##### SUPPLIED RECORDS

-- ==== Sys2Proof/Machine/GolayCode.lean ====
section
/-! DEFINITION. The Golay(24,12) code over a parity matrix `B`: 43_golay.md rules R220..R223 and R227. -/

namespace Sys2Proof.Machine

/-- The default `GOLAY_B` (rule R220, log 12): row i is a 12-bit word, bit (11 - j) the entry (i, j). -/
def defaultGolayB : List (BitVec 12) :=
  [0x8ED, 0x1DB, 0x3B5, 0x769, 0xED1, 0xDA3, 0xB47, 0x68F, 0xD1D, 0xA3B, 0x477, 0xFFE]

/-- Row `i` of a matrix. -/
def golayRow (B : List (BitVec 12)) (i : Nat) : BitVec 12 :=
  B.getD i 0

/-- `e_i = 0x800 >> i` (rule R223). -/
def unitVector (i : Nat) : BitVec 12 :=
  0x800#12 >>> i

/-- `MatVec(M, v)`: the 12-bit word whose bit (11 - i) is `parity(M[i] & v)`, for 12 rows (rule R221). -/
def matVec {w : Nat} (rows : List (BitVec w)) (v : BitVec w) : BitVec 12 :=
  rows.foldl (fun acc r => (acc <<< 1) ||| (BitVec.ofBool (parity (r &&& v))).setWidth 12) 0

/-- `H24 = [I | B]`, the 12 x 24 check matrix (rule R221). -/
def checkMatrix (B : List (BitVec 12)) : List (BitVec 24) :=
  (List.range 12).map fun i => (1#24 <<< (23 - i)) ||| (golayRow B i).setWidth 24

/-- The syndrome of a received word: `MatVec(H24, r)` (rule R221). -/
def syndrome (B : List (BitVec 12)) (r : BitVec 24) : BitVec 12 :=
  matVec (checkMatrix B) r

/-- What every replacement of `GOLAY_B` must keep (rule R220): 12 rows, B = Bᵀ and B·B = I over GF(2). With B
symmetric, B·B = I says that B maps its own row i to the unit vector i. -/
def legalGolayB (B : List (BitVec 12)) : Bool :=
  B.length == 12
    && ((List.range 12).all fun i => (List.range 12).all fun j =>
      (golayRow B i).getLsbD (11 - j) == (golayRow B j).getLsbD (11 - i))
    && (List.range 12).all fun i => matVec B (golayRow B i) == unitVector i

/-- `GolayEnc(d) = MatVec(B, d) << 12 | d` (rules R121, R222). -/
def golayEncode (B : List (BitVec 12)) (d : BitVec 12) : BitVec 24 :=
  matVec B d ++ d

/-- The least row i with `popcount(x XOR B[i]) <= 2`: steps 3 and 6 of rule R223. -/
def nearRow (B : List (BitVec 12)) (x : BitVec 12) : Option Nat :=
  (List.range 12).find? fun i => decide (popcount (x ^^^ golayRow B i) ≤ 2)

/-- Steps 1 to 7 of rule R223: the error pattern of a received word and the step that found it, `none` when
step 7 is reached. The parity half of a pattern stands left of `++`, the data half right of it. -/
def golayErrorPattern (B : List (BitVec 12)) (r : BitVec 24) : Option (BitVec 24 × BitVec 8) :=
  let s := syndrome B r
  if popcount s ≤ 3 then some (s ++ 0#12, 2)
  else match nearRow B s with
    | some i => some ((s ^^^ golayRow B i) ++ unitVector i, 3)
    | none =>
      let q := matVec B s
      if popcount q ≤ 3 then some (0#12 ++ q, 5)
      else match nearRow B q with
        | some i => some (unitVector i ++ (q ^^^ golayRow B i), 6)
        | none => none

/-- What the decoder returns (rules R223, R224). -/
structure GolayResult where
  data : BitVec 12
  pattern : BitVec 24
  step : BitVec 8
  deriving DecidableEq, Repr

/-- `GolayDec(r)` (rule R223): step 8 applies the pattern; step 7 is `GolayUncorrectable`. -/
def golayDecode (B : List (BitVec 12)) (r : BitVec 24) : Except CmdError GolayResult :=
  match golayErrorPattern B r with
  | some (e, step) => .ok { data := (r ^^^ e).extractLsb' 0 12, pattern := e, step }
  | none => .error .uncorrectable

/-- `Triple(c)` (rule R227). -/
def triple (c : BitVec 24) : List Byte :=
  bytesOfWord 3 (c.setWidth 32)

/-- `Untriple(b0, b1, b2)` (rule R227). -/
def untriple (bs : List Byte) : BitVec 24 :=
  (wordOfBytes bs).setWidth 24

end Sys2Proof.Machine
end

##########

◆ **EXERCISE DESCRIPTION**
Output exactly the lines from the one containing "if popcount s ≤ 3 then some (s ++ 0#12, 2)" through the last line of the entries, both ends included.

◆ **RESPONSE TO THE EXERCISE**
  if popcount s ≤ 3 then some (s ++ 0#12, 2)
  else match nearRow B s with
    | some i => some ((s ^^^ golayRow B i) ++ unitVector i, 3)
    | none =>
      let q := matVec B s
      if popcount q ≤ 3 then some (0#12 ++ q, 5)
      else match nearRow B q with
        | some i => some (unitVector i ++ (q ^^^ golayRow B i), 6)
        | none => none

/-- What the decoder returns (rules R223, R224). -/
structure GolayResult where
  data : BitVec 12
  pattern : BitVec 24
  step : BitVec 8
  deriving DecidableEq, Repr

/-- `GolayDec(r)` (rule R223): step 8 applies the pattern; step 7 is `GolayUncorrectable`. -/
def golayDecode (B : List (BitVec 12)) (r : BitVec 24) : Except CmdError GolayResult :=
  match golayErrorPattern B r with
  | some (e, step) => .ok { data := (r ^^^ e).extractLsb' 0 12, pattern := e, step }
  | none => .error .uncorrectable

/-- `Triple(c)` (rule R227). -/
def triple (c : BitVec 24) : List Byte :=
  bytesOfWord 3 (c.setWidth 32)

/-- `Untriple(b0, b1, b2)` (rule R227). -/
def untriple (bs : List Byte) : BitVec 24 :=
  (wordOfBytes bs).setWidth 24

end Sys2Proof.Machine
end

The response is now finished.